> Materials provided

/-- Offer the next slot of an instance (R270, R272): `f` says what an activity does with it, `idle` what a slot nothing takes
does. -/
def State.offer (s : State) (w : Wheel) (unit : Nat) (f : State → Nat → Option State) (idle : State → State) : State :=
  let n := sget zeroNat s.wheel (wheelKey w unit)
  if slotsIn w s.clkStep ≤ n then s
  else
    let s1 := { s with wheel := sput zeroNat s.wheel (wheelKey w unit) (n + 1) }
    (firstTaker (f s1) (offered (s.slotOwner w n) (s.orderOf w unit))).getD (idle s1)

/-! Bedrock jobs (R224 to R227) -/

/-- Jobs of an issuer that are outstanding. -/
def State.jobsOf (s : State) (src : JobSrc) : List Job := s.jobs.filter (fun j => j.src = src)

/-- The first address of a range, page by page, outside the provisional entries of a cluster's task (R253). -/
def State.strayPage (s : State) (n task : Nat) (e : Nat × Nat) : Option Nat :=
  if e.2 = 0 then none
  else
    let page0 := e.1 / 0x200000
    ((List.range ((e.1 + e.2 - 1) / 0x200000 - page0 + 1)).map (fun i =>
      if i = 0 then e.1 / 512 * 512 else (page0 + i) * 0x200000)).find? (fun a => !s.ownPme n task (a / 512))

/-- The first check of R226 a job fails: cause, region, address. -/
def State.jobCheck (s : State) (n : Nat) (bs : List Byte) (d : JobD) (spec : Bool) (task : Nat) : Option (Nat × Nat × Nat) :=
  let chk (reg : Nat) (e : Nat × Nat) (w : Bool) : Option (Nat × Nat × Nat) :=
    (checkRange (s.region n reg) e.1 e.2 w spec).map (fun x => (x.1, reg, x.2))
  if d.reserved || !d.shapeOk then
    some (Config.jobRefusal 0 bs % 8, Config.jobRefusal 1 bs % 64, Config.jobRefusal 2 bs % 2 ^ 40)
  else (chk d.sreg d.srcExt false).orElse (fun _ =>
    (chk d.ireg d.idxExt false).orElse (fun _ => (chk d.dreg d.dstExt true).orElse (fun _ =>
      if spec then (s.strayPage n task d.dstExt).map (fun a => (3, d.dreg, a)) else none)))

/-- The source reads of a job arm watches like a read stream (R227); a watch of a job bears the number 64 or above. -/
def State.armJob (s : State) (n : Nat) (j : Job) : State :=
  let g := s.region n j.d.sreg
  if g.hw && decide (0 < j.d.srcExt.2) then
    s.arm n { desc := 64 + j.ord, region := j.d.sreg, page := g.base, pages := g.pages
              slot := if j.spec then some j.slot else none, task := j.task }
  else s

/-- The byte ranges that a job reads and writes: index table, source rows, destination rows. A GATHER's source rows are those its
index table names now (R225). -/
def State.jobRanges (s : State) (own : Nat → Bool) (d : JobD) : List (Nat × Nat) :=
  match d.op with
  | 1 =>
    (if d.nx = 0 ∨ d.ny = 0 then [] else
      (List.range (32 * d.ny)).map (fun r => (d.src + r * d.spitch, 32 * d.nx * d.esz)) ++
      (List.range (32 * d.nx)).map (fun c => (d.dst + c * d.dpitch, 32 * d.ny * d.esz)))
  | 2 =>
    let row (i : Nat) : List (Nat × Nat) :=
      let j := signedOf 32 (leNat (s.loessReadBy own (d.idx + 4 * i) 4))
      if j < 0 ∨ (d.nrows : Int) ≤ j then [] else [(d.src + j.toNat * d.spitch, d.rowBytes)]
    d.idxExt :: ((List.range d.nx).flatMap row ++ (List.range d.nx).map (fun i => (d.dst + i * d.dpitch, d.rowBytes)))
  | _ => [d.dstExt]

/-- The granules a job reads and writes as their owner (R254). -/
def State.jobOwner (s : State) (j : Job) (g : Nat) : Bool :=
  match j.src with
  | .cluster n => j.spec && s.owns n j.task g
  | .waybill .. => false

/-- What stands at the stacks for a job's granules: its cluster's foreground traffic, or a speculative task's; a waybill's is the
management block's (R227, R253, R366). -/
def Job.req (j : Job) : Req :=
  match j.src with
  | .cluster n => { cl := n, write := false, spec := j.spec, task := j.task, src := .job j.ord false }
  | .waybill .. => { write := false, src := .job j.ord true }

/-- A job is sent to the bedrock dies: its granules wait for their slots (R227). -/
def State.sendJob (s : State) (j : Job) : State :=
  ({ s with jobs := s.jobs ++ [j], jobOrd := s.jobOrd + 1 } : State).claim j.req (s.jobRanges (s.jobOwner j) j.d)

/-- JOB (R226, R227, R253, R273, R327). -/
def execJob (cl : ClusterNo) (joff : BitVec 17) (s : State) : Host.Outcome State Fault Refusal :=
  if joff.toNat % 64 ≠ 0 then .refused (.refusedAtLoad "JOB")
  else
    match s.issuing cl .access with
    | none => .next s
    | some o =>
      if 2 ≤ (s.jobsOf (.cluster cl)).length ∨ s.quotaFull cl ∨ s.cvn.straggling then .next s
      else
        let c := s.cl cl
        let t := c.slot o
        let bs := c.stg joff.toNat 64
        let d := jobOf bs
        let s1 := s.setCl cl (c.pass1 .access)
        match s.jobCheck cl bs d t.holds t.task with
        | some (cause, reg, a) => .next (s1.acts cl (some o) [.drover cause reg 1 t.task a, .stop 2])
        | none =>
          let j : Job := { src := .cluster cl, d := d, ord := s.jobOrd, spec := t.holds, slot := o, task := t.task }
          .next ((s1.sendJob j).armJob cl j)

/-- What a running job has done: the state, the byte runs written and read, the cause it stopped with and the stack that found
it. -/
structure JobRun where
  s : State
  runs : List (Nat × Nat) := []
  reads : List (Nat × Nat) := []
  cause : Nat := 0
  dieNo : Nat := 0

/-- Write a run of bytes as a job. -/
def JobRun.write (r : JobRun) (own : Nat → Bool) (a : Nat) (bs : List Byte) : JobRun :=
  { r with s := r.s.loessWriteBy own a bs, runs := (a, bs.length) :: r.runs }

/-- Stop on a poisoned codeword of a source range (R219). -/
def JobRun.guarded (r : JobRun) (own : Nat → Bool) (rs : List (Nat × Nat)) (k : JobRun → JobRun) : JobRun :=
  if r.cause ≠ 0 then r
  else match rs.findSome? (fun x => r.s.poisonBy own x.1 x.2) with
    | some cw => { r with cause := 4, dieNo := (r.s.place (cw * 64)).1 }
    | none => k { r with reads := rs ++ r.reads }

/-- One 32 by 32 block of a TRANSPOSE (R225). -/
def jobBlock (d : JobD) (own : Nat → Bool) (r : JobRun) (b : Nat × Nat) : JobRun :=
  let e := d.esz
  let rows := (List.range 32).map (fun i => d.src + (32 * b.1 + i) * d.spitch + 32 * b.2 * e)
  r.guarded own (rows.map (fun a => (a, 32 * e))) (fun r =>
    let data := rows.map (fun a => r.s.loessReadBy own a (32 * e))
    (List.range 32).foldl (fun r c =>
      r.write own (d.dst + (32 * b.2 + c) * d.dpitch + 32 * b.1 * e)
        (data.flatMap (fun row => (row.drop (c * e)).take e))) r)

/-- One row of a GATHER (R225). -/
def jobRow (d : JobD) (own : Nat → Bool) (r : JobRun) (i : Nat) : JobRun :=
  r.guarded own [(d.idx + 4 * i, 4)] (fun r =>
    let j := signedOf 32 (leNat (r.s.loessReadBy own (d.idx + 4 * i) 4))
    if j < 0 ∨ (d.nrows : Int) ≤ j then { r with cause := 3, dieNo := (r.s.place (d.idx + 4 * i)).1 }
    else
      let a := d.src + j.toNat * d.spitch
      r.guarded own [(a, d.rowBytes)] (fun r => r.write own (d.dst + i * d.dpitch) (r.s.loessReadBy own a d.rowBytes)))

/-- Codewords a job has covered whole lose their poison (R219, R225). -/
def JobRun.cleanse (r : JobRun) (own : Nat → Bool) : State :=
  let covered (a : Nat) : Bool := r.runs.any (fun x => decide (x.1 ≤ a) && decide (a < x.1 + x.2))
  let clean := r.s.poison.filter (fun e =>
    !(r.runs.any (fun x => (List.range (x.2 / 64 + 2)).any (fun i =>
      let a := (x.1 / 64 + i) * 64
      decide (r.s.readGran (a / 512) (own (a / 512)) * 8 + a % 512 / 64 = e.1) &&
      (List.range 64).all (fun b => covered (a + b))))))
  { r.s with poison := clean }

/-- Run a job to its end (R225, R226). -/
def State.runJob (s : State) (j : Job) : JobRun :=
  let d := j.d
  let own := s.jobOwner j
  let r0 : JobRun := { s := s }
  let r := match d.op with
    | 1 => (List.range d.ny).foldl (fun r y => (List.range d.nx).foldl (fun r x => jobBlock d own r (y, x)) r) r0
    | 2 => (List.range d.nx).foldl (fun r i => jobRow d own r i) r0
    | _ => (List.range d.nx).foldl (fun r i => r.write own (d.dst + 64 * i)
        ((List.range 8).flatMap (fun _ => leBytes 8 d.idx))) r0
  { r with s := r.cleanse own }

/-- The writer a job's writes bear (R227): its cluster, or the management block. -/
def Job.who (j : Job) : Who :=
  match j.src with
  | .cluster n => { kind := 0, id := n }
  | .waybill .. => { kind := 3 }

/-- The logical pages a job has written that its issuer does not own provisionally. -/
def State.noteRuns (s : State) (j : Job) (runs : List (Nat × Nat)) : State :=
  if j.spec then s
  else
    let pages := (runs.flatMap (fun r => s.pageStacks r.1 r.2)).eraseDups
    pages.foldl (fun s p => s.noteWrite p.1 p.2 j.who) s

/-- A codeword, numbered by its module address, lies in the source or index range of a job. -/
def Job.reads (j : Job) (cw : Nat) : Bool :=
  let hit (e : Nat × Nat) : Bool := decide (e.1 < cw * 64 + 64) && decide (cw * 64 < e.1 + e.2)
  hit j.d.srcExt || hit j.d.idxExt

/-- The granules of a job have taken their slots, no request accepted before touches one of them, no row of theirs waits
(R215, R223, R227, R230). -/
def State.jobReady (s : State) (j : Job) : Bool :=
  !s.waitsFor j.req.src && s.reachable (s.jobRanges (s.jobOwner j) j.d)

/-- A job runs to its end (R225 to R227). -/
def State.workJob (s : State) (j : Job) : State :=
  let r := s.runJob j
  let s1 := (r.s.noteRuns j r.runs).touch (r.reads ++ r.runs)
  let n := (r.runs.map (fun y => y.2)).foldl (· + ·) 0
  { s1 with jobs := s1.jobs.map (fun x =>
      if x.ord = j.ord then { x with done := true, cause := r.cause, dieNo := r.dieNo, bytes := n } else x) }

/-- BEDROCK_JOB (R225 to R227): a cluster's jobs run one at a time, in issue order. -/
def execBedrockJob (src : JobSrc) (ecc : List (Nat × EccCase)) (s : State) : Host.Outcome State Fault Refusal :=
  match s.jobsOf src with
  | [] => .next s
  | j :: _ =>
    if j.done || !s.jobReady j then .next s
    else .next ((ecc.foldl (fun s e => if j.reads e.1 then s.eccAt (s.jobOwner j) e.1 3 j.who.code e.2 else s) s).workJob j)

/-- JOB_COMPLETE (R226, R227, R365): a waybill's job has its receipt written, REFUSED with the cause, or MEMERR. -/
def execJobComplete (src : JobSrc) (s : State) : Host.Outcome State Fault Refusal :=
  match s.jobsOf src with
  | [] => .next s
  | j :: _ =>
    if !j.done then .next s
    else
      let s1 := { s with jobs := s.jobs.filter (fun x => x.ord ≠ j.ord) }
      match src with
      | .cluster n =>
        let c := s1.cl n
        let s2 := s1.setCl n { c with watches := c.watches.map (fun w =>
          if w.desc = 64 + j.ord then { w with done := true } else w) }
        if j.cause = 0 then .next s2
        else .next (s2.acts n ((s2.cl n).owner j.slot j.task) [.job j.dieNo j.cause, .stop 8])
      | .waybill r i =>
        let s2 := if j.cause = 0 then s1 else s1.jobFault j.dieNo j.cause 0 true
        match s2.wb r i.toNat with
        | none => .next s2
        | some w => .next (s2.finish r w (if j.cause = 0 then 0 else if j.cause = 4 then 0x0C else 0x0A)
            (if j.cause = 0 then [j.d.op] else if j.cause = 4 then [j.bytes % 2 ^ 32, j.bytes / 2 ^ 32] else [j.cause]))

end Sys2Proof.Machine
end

> Task goal
Using the data above, restate word for word the lines from its opening line through the line that contains "if spec then", and no more.

> Solved exercise
/-- Offer the next slot of an instance (R270, R272): `f` says what an activity does with it, `idle` what a slot nothing takes
does. -/
def State.offer (s : State) (w : Wheel) (unit : Nat) (f : State → Nat → Option State) (idle : State → State) : State :=
  let n := sget zeroNat s.wheel (wheelKey w unit)
  if slotsIn w s.clkStep ≤ n then s
  else
    let s1 := { s with wheel := sput zeroNat s.wheel (wheelKey w unit) (n + 1) }
    (firstTaker (f s1) (offered (s.slotOwner w n) (s.orderOf w unit))).getD (idle s1)

/-! Bedrock jobs (R224 to R227) -/

/-- Jobs of an issuer that are outstanding. -/
def State.jobsOf (s : State) (src : JobSrc) : List Job := s.jobs.filter (fun j => j.src = src)

/-- The first address of a range, page by page, outside the provisional entries of a cluster's task (R253). -/
def State.strayPage (s : State) (n task : Nat) (e : Nat × Nat) : Option Nat :=
  if e.2 = 0 then none
  else
    let page0 := e.1 / 0x200000
    ((List.range ((e.1 + e.2 - 1) / 0x200000 - page0 + 1)).map (fun i =>
      if i = 0 then e.1 / 512 * 512 else (page0 + i) * 0x200000)).find? (fun a => !s.ownPme n task (a / 512))

/-- The first check of R226 a job fails: cause, region, address. -/
def State.jobCheck (s : State) (n : Nat) (bs : List Byte) (d : JobD) (spec : Bool) (task : Nat) : Option (Nat × Nat × Nat) :=
  let chk (reg : Nat) (e : Nat × Nat) (w : Bool) : Option (Nat × Nat × Nat) :=
    (checkRange (s.region n reg) e.1 e.2 w spec).map (fun x => (x.1, reg, x.2))
  if d.reserved || !d.shapeOk then
    some (Config.jobRefusal 0 bs % 8, Config.jobRefusal 1 bs % 64, Config.jobRefusal 2 bs % 2 ^ 40)
  else (chk d.sreg d.srcExt false).orElse (fun _ =>
    (chk d.ireg d.idxExt false).orElse (fun _ => (chk d.dreg d.dstExt true).orElse (fun _ =>
      if spec then (s.strayPage n task d.dstExt).map (fun a => (3, d.dreg, a)) else none)))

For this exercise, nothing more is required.